When I load a file in ASCII mode, I don't have any error, but when I do the same in unicode mode, I get chinese-like symbols |
I think you're misunderstanding what "Unicode mode" really means. In Visual Studio, all it really means is that the wide version of WinAPI functions are used by default. That's it. For you to actually use them properly, you must give them proper UTF-16 strings.

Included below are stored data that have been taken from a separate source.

-- ==== Sys2Proof/Tests/Slice0.lean ====
section
/-! SUPPORT. Tests/Slice0.lean: the author's tests. Expected values are written out from spec/95_test_vectors.md (the
section is named beside each group) or from the encodings of 30_encoding.md. The last part holds a witness for the
hypotheses of every statement that has some. -/

open Sys2Proof Sys2Proof.Machine

namespace Sys2Proof.Tests

/-! ## Helpers -/

/-- The state a step leads to; the state itself where it stops. -/
def after (o : Host.Outcome State Fault Refusal) (s : State) : State :=
  match o with
  | .next t => t
  | .fault _ => s
  | .refused _ => s

/-- A reset block with the words `q` offered and the turns `ts` to come. -/
def offered (q : List CmdWord) (ts : List Turn) : State := { State.reset with inQ := q, turns := ts }

/-- A block in a conversion: at slot `k`, with `r` pairs still expected and the pair word `w`. -/
def midway (k : BitVec 3) (r : PairCount) (w : PairWord) : State :=
  { State.reset with mode := .active, slot := k, remain := r, word := w }

/-- A block in ERROR after START 3 (P3 of 95_test_vectors.md). -/
def inError : State := { State.reset with mode := .error, errCode := .invalidInputLength, errLen := 3 }

/-- A configuration that is not the default one and meets R7: 'c', 'q' and 'x' at the indices 9, 11 and 14. -/
def otherRoms : Roms := ⟨Config.consonants 0x63 0x71 0x78, Config.vowels⟩

/-! ## Well-formedness: the one check, and a term it refuses (30_encoding.md R75) -/

theorem test_wf_refuses_char_hyphen : (Instr.char 0x2D).wf = false := by decide
theorem test_wf_accepts_char_neighbours : (Instr.char 0x2C).wf = true ∧ (Instr.char 0x2E).wf = true := by decide
theorem test_wf_accepts_the_hyphen_row : Instr.hyphen.wf = true := by decide

/-! ## Decoding, every constructor's word written out (30_encoding.md R75, 95_test_vectors.md 2.2) -/

theorem test_decode_start : decodeCmd 0b01_0000000000000100#18 = .start 4 := by decide
theorem test_decode_start_top : decodeCmd 0b01_1111111111111111#18 = .start 65535 := by decide
theorem test_decode_pair : decodeCmd 0b10_01111111_00000000#18 = .pair 127 0 := by decide
theorem test_decode_pair_low_byte : decodeCmd 0b10_00000000_00000001#18 = .pair 0 1 := by decide
theorem test_decode_illegal_op00 : decodeCmd 0b00_1111111111111111#18 = .illegalOp00 0xFFFF := by decide
theorem test_decode_illegal_zero : decodeCmd 0b00_0000000000000000#18 = .illegalOp00 0 := by decide
theorem test_decode_illegal_op11 : decodeCmd 0b11_1010101111001101#18 = .illegalOp11 0xABCD := by decide
theorem test_decode_hyphen : decode (.tok 0b0_00101101#9) = .ok .hyphen := by rfl
theorem test_decode_char : decode (.tok 0b0_01100010#9) = .ok (.char 0x62) := by rfl
theorem test_decode_char_top : decode (.tok 0b0_11111111#9) = .ok (.char 0xFF) := by rfl
theorem test_decode_end : decode (.tok 0b1_00000000#9) = .ok .endTok := by rfl
theorem test_decode_reserved : decode (.tok 0b1_00000001#9) = .error (.reservedToken 0x101) := by rfl
theorem test_decode_reserved_top : decode (.tok 0b1_11111111#9) = .error (.reservedToken 0x1FF) := by rfl

theorem test_table_start : decodeTableWord 24 0x10000 = some (.start 0) := by decide
theorem test_table_pair : decodeTableWord 24 0x20000 = some (.pair 0 0) := by decide
theorem test_table_illegal : decodeTableWord 24 0 = some (.illegalOp00 0) ∧
    decodeTableWord 24 0x30000 = some (.illegalOp11 0) := by decide
theorem test_table_tokens : decodeTableWord 16 0x02D = some .hyphen ∧ decodeTableWord 16 0 = some (.char 0) ∧
    decodeTableWord 16 0x100 = some .endTok := by decide
theorem test_table_refusals : decodeTableWord 16 0x101 = none ∧ decodeTableWord 16 0x200 = none ∧
    decodeTableWord 24 0x40000 = none ∧ decodeTableWord 8 0 = none := by decide

/-! ## The step runs the placed word first after reset (log entry 6) -/

theorem test_placed_start : after (step (State.reset.withFetchWord 24 0x10004)) State.reset =
    { State.reset with mode := .active, first := true, remain := 2 } := by decide
theorem test_placed_end : (after (step (State.reset.withFetchWord 16 0x100)) State.reset).out = [.fin] := by decide
theorem test_placed_hyphen :
    (after (step (State.reset.withFetchWord 16 0x2D)) State.reset).out = [.char 0x2D] := by decide
theorem test_placed_char_not_in_the_tables :
    (after (step (State.reset.withFetchWord 16 0xFF)) State.reset).out = [.char 0xFF] := by decide
theorem test_placed_vowel :
    (after (step (State.reset.withFetchWord 16 0x6F)) State.reset).out = [.char 0x6F] := by decide
theorem test_placed_word_before_the_first_reset :
    (after (step (State.powerOn.withFetchWord 24 0x10004)) State.reset).remain = 2 := by decide

/-! ## Commands (95_test_vectors.md 2.3) -/

/-- VC5: START 65535 in IDLE. -/
theorem test_start_odd : (after (exec (.start 65535) State.reset) State.reset).status = 0xFFFF0016#32 := by decide
/-- VC6: START 3 while ACTIVE: the protocol comes before the length. -/
theorem test_start_active :
    (after (exec (.start 3) (midway 6 2 0)) State.reset).status = 0x0000001A#32 := by decide
/-- VC12: the second PAIR has its hyphen first. -/
theorem test_pair_second : (after (exec (.pair 0xAB 0xCD) (midway 6 1 0x1234)) State.reset) =
    midway 0 0 0xABCD := by decide
/-- VC10: PAIR in IDLE. -/
theorem test_pair_idle : (after (exec (.pair 0x12 0x34) State.reset) State.reset).status = 0x0000001A#32 := by decide
/-- VC14: the all-zero word. -/
theorem test_illegal_op00 : (after (exec (.illegalOp00 0) State.reset) State.reset).status = 0x0000001E#32 := by decide
/-- VC17: OP 11 in ACTIVE aborts, with WORD unchanged (R119). -/
theorem test_illegal_op11_aborts : after (exec (.illegalOp11 0xABCD) (midway 6 2 0x55)) State.reset =
    { State.reset with mode := .error, errCode := .illegalCommand, word := 0x55 } := by decide

/-! ## The output sequencer (95_test_vectors.md 2.4) -/

/-- The rows of 2.4 for the slots 0, 1, 5 and 7, WORD = 0xABCD, REMAIN = 0. -/
theorem test_hyphen : after (exec .hyphen (midway 0 0 0xABCD)) State.reset =
    { midway 1 0 0xABCD with out := [.char 0x2D] } := by decide
theorem test_char_first : after (exec (.char 0x70) (midway 1 0 0xABCD)) State.reset =
    { midway 2 0 0xABCD with out := [.char 0x70] } := by decide
theorem test_char_last : after (exec (.char 0x74) (midway 5 0 0xABCD)) State.reset =
    { midway 7 0 0xABCD with out := [.char 0x74] } := by decide
theorem test_end : after (exec .endTok (midway 7 0 0xABCD)) State.reset =
    { State.reset with word := 0xABCD, out := [.fin] } := by decide

/-! ## The datapath (95_test_vectors.md 2.1), the tables and the pseudo-instruction -/

/-- S21, S20, S27: the word's fields in every position, and the field that straddles the bytes. -/
theorem test_syllables : syllable Config.defaultRoms 0x1234 = [0x64, 0x61, 0x6D, 0x75, 0x68] ∧
    syllable Config.defaultRoms 0xAAAA = [0x70, 0x6F, 0x70, 0x6F, 0x70] ∧
    syllable Config.defaultRoms 0x03C0 = [0x62, 0x61, 0x7A, 0x61, 0x62] := by decide
/-- E4: bahaf-basah-bihak. -/
theorem test_encode_six_bytes : encodeBytes Config.defaultRoms [1, 2, 3, 4, 5, 6] =
    some [0x62, 0x61, 0x68, 0x61, 0x66, 0x2D, 0x62, 0x61, 0x73, 0x61, 0x68, 0x2D,
      0x62, 0x69, 0x68, 0x61, 0x6B] := by decide
/-- R7: the default configuration and another one. -/
theorem test_roms_legal : Config.defaultRoms.legal ∧ otherRoms.legal := by decide
/-- R7: the constraints refuse an entry of the table, a repeated value and the hyphen. -/
theorem test_config_refused :
    ¬ Config.legal 0x62 0x72 0x76 ∧ ¬ Config.legal 0x72 0x72 0x76 ∧ ¬ Config.legal 0x6E 0x2D 0x76 := by decide

/-! ## Reset and the first reset (10_state.md R37, 70_reset_and_hazards.md R135) -/

theorem test_status_after_reset : State.reset.status = 0x00000010#32 := by decide
theorem test_status_read_refused : readStatus State.powerOn = .refused .beforeFirstReset := by rfl
theorem test_reset_cuts_a_conversion :
    (after (step { midway 3 1 0xFFFF with turns := [.reset] }) State.powerOn).status = 0x00000010#32 := by decide

/-! ## Witnesses: for every statement with hypotheses, values that meet them together; for one with several clauses,
each clause at the ends of its range. -/

theorem witness_DecodeOfEncodeGivesTheInstruction :
    (Instr.char 0x2C).wf = true ∧ Instr.hyphen.wf = true ∧ (Instr.start 65535).wf = true ∧
      (Instr.pair 0 255).wf = true ∧ (Instr.illegalOp00 0).wf = true ∧ (Instr.illegalOp11 0xFFFF).wf = true ∧
      Instr.endTok.wf = true := by decide

theorem witness_EncodeOfDecodeGivesTheWord :
    decode (.cmd 0x3FFFF#18) = .ok (.illegalOp11 0xFFFF) ∧ decode (.tok 0x0FF#9) = .ok (.char 0xFF) :=
  ⟨rfl, rfl⟩

theorem witness_CommandWordsDecodeByOp :
    (0x1FFFF#18).extractLsb' 16 2 = 0b01#2 ∧ (0x20000#18).extractLsb' 16 2 = 0b10#2 ∧
      (0x00001#18).extractLsb' 16 2 = 0b00#2 ∧ (0x3FFFF#18).extractLsb' 16 2 = 0b11#2 := by decide

theorem witness_TokenWordsDecodeByKind :
    (0x000#9).getLsbD 8 = false ∧ (0x0FF#9).getLsbD 8 = false ∧ (0x02D#9).getLsbD 8 = false ∧
      0x101 ≤ (0x101#9).toNat ∧ 0x101 ≤ (0x1FF#9).toNat ∧ ¬ 0x101 ≤ (0x100#9).toNat := by decide

theorem witness_EncodePseudoInstructionExpands :
    (([] : List Byte).length < 65536 ∧ ([] : List Byte).length % 2 = 0) ∧
      ((List.replicate 65534 (0 : Byte)).length < 65536 ∧ (List.replicate 65534 (0 : Byte)).length % 2 = 0) ∧
      ((List.replicate 65535 (0 : Byte)).length < 65536 ∧ (List.replicate 65535 (0 : Byte)).length % 2 = 1) ∧
      65536 ≤ (List.replicate 65536 (0 : Byte)).length := by
  simp only [List.length_replicate, List.length_nil]
  decide

theorem witness_HandshakeSignals :
    (midway 0 0 0).pending = true ∧ (midway 1 0 0).pending = true ∧ (midway 5 0 0).pending = true ∧
      (midway 7 0 0).pending = true ∧ (midway 6 1 0).pending = false ∧ State.reset.pending = false := by decide

/-- A step from each kind of state that meets the register invariants. -/
theorem witness_StepKeepsTheRegisterInvariants :
    (offered [0x10004] [.accept]).Inv ∧ { midway 5 0 0xFFFF with turns := [.emit] }.Inv ∧ inError.Inv ∧
      ∃ t, step { midway 5 0 0xFFFF with turns := [.emit] } = .next t ∧ t.slot = 7 :=
  ⟨by decide, by decide, by decide, _, rfl, rfl⟩

/-- Slot 3, after the first two characters of "lusab". -/
theorem witness_StepKeepsTheStreamInvariant :
    let s : State := { midway 3 1 0x7F00 with out := [.char 0x6C, .char 0x75], turns := [.emit] }
    s.Inv ∧ s.StreamInv ∧ ∃ t, step s = .next t ∧ t.slot = 4 := by
  refine ⟨by decide, fun _ => ⟨fun h => absurd h (by decide), fun _ _ => ?_, fun h => absurd h (by decide)⟩,
    _, rfl, rfl⟩
  exact List.suffix_refl _

/-- Slot 0, after a whole syllable. -/
theorem witness_StepKeepsTheStreamInvariant_hyphen :
    let s : State := { midway 0 0 0x0001 with out := syllableTokens Config.defaultRoms 0x7F00, turns := [.emit] }
    s.Inv ∧ s.StreamInv ∧ ∃ t, step s = .next t ∧ t.slot = 1 :=
  ⟨by decide, fun _ => ⟨fun _ => ⟨0x7F00, List.suffix_refl _⟩, fun h => absurd h (by decide),
    fun h => absurd h (by decide)⟩, _, rfl, rfl⟩

theorem witness_WordIsTheLastAcceptedPair :
    let s := offered [0x10002, 0x27F00, 0x00000] [.accept, .accept, .emit]
    s.mode ≠ .active ∧ Turn.withdraw ∉ s.turns ∧
      ∃ t, runsTo 3 s t ∧ t.mode = .active ∧ t.slot ≤ 5 ∧ t.inQ = [0] :=
  ⟨by decide, by decide, _, ⟨_, rfl, _, rfl, _, rfl, rfl⟩, by decide, by decide, rfl⟩

/-- A step that changes STATE, SLOT, FIRST and REMAIN, and one that changes ERR_CODE and ERR_LEN. -/
theorem witness_OnlyTheListedRulesWriteARegister :
    (∃ t, step (offered [0x10004] [.accept]) = .next t ∧ t.mode = .active ∧ t.first = true ∧ t.remain = 2) ∧
      (∃ t, step (offered [0x10003] [.accept]) = .next t ∧ t.errCode = .invalidInputLength ∧ t.errLen = 3) ∧
      (∀ ts, [Turn.accept] ≠ .reset :: ts) :=
  ⟨⟨_, rfl, rfl, rfl, rfl⟩, ⟨_, rfl, rfl, rfl⟩, fun _ h => by cases h⟩

theorem witness_RomsAreNeverWritten :
    (∃ t, step { State.reset with roms := otherRoms, turns := [.reset] } = .next t) ∧
      ∃ t, exec (.start 2) { State.reset with roms := otherRoms } = .next t ∧ t.mode = .active :=
  ⟨⟨_, rfl⟩, _, rfl, rfl⟩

If you're just taking an ASCII string and expecting it to be UTF-16... it isn't. And it will get interpretted strangely.
For example:
1 2 3 4 5 6 7 8 9 10 11 12 13 14 15 16 17 18 19 20 21 22 23 24 25 26 27 28 29
|
// say you have this in an ASCII text file
hello!
// this is 6 bytes long, one byte for each character. Each byte would be the
// ASCII code for each character. It would look like this in a hex editor:
68 65 6C 6C 6F 21
// where 0x68 is the ASCII code for 'h', 0x65 is the code for 'e', etc
// the problem you're having is that you are interpretting the file as UTF-16. UTF-16
// has 2 bytes per character (it actually can be up to 4 bytes, but don't worry about that
// for now -- it's usually only 2)
//
// That same binary data:
68 65 6C 6C 6F 21
// interpretted as UTF-16 (little endian):
6568 6C6C 216F
// is only 3 characters long. And those 3 characters are:
// U+6568 ( 敨 )
// U+6C6C ( 汬 )
// U+216F ( Ⅿ )
//
// As you can see, this text is nothing at all like "hello"
|
If the text is in ASCII and you want to give it to a function that expects UTF-16... you need to convert the text data. Simply changing the compiler setting does not do this automatically... you have to write code to do it.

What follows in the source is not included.